* [TASK REQUIREMENTS] The lines to repeat are those below from the one containing "open Sys2Proof Sys2Proof.Machine" down to the one containing "gives (computed here", both included; reproduce them exactly and nothing else.

——————

-- ==== Sys2Proof/Certificates/Slice0/Obligations.lean ====
section
/-!
DEFINITION. Sys2Proof/Certificates/Slice0/Obligations.lean: the statements about the machine, for the provers. Each
docstring says what the statement claims and the rules of spec/ it rests on.
-/
open Sys2Proof Sys2Proof.Machine Sys2Proof.Safety

/-- Every register form of R107 decodes from its word and writes the stated result. For each two-source form of R107 and
all register numbers, the word op << 25 + d << 19 + a << 13 + b << 7 decodes to the instruction, and with none of
s[d], s[a], s[b] stalling exec answers the next state in which the lane has issued and s[d] holds the value the table
gives (computed here in integers), poisoned when a source is: at once for a latency of one cycle, else as a result
pending for 3 or 34 cycles (R108); a result for s0, or for a register pending at a hold, is discarded. The one-source
forms write the counts of zeros and ones, and are refused with b not zero. No other field of the state changes, so no
status bit is set and no fault taken. Rules: R107. -/
def Obligations.RegisterFormResults : Prop :=
  (∀ r ∈ regForms, ∀ d a b, d < 64 → a < 64 → b < 64 →
    decode .c (wordCr r.op d a b) [] = .ok (r.instr d a b) ∧
    ∀ s : State, Ready s [d, a, b] →
      exec (r.instr d a b) s = .next (
        let v := r.value (s.me.val a) (s.me.val b)
        let p := s.me.poisoned a || s.me.poisoned b
        if r.cycles = 1 then wrote s d v p else wroteLater s d v p r.cycles)) ∧
  (∀ r ∈ oneForms, ∀ d a, d < 64 → a < 64 →
    decode .c (wordCr r.1 d a 0) [] = .ok (r.2.1 d a) ∧
    (∀ b, 0 < b → b < 64 → IllegalAtIssue .c (wordCr r.1 d a b) []) ∧
    ∀ s : State, Ready s [d, a] →
      exec (r.2.1 d a) s = .next (wrote s d (BitVec.ofNat 64 (r.2.2 (s.me.val a))) (s.me.poisoned a)))

/-- Every immediate form of R109 decodes from its word and writes the stated result. For each immediate form, every
register pair and every immediate in its limits, the word op << 25 + d << 19 + a << 13 + imm13 decodes to the
instruction, and with neither s[d] nor s[a] stalling exec answers the next state in which s[d] holds the stated result
with the poison of s[a]. A shift amount of 64 to 8191 raises the illegal-instruction fault when it issues. Rules:
R109. -/
def Obligations.ImmediateFormResults : Prop :=
  (∀ r ∈ immForms, ∀ d a, ∀ i : Int, d < 64 → a < 64 → -4096 ≤ i → i ≤ 4095 →
    decode .c (wordCi r.1 d a i) [] = .ok (r.2.1 d a i) ∧
    ∀ s : State, Ready s [d, a] → exec (r.2.1 d a i) s = .next (wrote s d (r.2.2 (s.me.val a) i) (s.me.poisoned a))) ∧
  (∀ r ∈ shiftForms, ∀ d a n : Nat, d < 64 → a < 64 →
    (n < 64 → decode .c (wordCi r.1 d a n) [] = .ok (r.2.1 d a n) ∧
      ∀ s : State, Ready s [d, a] → exec (r.2.1 d a n) s = .next (wrote s d (r.2.2 (s.me.val a) n) (s.me.poisoned a))) ∧
    (64 ≤ n → n ≤ 8191 → IllegalAtIssue .c (wordCi r.1 d a n) []))

/-- ext, extn and ins move the bit field that R110 gives, cut at bit 63. With w = min(len, 64 - pos), ext writes the field
s[a][pos+w-1 : pos] sign-extended, extn zero-extended, and ins replaces that field of s[d] by the low w bits of s[a]
and keeps its other bits, reading s[d] as a source with its poison. Every pos of 0 to 63 and len of 1 to 64 decodes,
and exec answers a next state whenever no register of the instruction stalls. Rules: R110. -/
def Obligations.FieldFormResults : Prop :=
  ∀ d a pos len, d < 64 → a < 64 → pos < 64 → 1 ≤ len → len ≤ 64 →
    let w := min len (64 - pos)
    let word := fun op => op * 2 ^ 25 + d * 2 ^ 19 + a * 2 ^ 13 + pos * 2 ^ 7 + (len - 1) * 2
    decode .c (word 0x22) [] = .ok (.ext d a pos len) ∧ decode .c (word 0x23) [] = .ok (.extn d a pos len) ∧
    decode .c (word 0x24) [] = .ok (.ins d a pos len) ∧
    ∀ s : State, Ready s [d, a] →
      let f := (s.me.val a).toNat / 2 ^ pos % 2 ^ w
      exec (.ext d a pos len) s = .next (wrote s d ((BitVec.ofNat w f).signExtend 64) (s.me.poisoned a)) ∧
      exec (.extn d a pos len) s = .next (wrote s d (BitVec.ofNat 64 f) (s.me.poisoned a)) ∧
      ∃ v : W64, exec (.ins d a pos len) s = .next (wrote s d v (s.me.poisoned d || s.me.poisoned a)) ∧
        ∀ k, k < 64 → v.getLsbD k = if pos ≤ k ∧ k < pos + w then (s.me.val a).getLsbD (k - pos) else (s.me.val d).getLsbD k

/-- lih and lah write their constants; tokw waits for some register of its mask, tokt gives the pending ones; nop only
issues. lih writes sext(imm20 << 12) and lah linePC plus that, unpoisoned, whenever s[d] does not stall. For every c
from -2^31 to 2^31 - 2049, the split hi = (c + 0x800) >> 12, lo = c - (hi << 12) has hi in the 20-bit and lo in the
range -2048 to 2047, and the constant of lih with hi, added to lo, is c. For an unpoisoned mask with s[d] and s[a] not
stalling: tokt writes exactly the bits i > 0 of the mask whose s(i) is pending, whatever is pending; tokw writes 64
for a mask with no bit above 0, else the lowest i > 0 of the mask with s(i) not pending, else the lane waits with
nothing changed. A poisoned mask takes the deferred poison fault. nop issues and changes nothing else. Rules: R111,
R104, R36, R103, R105. -/
def Obligations.ConstantsTokensAndNop : Prop :=
  ((∀ d, ∀ i : Int, d < 64 → -(2 ^ 19) ≤ i → i < 2 ^ 19 → ∀ s : State, Ready s [d] →
    exec (.lih d i) s = .next (wrote s d (BitVec.ofInt 64 (i * 2 ^ 12)) false) ∧
    exec (.lah d i) s = .next (wrote s d (BitVec.ofInt 64 (s.cur.addr + i * 2 ^ 12)) false)) ∧
  (∀ c : Int, -(2 ^ 31) ≤ c → c ≤ 2 ^ 31 - 2049 →
    let hi := (c + 0x800) / 2 ^ 12
    let lo := c - hi * 2 ^ 12
    hi < 2 ^ 19 ∧ -(2 ^ 19) ≤ hi ∧ -2048 ≤ lo ∧ lo ≤ 2047 ∧
      ∀ s : State, s.focusOk = true → s.me.regs.length = 64 → ∀ d, 0 < d → d < 64 → Ready s [d] → s.me.heldPending d = false →
        (wrote s d (BitVec.ofInt 64 (hi * 2 ^ 12)) false).me.val d + BitVec.ofInt 64 lo = BitVec.ofInt 64 c)) ∧
  ((∀ s : State, exec .nop s = .next s.issued) ∧
  ∀ d a, d < 64 → a < 64 → ∀ s : State, Ready s [d, a] →
    (s.me.poisoned a = true →
      exec (.tokt d a) s = s.raise 0x07 1 (BitVec.ofNat 64 a) ∧ exec (.tokw d a) s = s.raise 0x07 1 (BitVec.ofNat 64 a)) ∧
    (s.me.poisoned a = false →
      let named := fun i => 0 < i ∧ i < 64 ∧ (s.me.val a).getLsbD i = true
      (∃ v : W64, exec (.tokt d a) s = .next (wrote s d v false) ∧
        ∀ i, i < 64 → (v.getLsbD i = true ↔ named i ∧ (s.me.reg i).pend = true)) ∧
      ((∀ i, ¬ named i) → exec (.tokw d a) s = .next (wrote s d 64 false)) ∧
      (∀ i, named i → (s.me.reg i).pend = false → (∀ j, j < i → named j → (s.me.reg j).pend = true) →
        exec (.tokw d a) s = .next (wrote s d (BitVec.ofNat 64 i) false)) ∧
      ((∃ i, named i) → (∀ i, named i → (s.me.reg i).pend = true) → exec (.tokw d a) s = .next s)))

/-- commit selects the arm its condition names with the poison of that arm; chk branches on poison and clears none. With
its registers not stalling, commit with an unpoisoned condition writes s[a] (condition not zero) or s[b] (zero), with
that arm's poison; with a poisoned condition it takes the deferred poison fault (CAUSE 0x07, SUB 1, KTVAL the
register); with d = 0 it has no effect but to issue. chk with its registers not stalling is taken to linePC +
sext(off13) x 32 when either operand is poisoned, else not taken, and changes nothing else, so it clears no poison.
Both decode from their opcodes. Rules: R106. -/
def Obligations.CommitSelectsAndChkTests : Prop :=
  ∀ d a b, ∀ off : Int, d < 64 → a < 64 → b < 64 → -4096 ≤ off → off ≤ 4095 →
    decode .c (wordCr 0x43 d a b) [] = .ok (.commit d a b) ∧ decode .c (wordCi 0x44 a b off) [] = .ok (.chk a b off) ∧
    ∀ s : State,
      (Ready s [d, a, b] → s.me.poisoned d = true → exec (.commit d a b) s = s.raise 0x07 1 (BitVec.ofNat 64 d)) ∧
      (Ready s [d, a, b] → s.me.poisoned d = false → s.me.val d ≠ 0 →
        exec (.commit d a b) s = .next (wrote s d (s.me.val a) (s.me.poisoned a))) ∧
      (Ready s [d, a, b] → s.me.poisoned d = false → s.me.val d = 0 →
        exec (.commit d a b) s = .next (wrote s d (s.me.val b) (s.me.poisoned b))) ∧
      (Ready s [a, b] → exec (.commit 0 a b) s = .next s.issued) ∧
      (Ready s [a, b] → exec (.chk a b off) s = .next (decided s
        (if s.me.poisoned a || s.me.poisoned b then Decision.taken (((s.cur.addr : Int) + off * 32) % 2 ^ 64).toNat else Decision.notTaken)))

——————

* [SOLUTION]
open Sys2Proof Sys2Proof.Machine Sys2Proof.Safety

/-- Every register form of R107 decodes from its word and writes the stated result. For each two-source form of R107 and
all register numbers, the word op << 25 + d << 19 + a << 13 + b << 7 decodes to the instruction, and with none of
s[d], s[a], s[b] stalling exec answers the next state in which the lane has issued and s[d] holds the value the table
gives (computed here in integers), poisoned when a source is: at once for a latency of one cycle, else as a result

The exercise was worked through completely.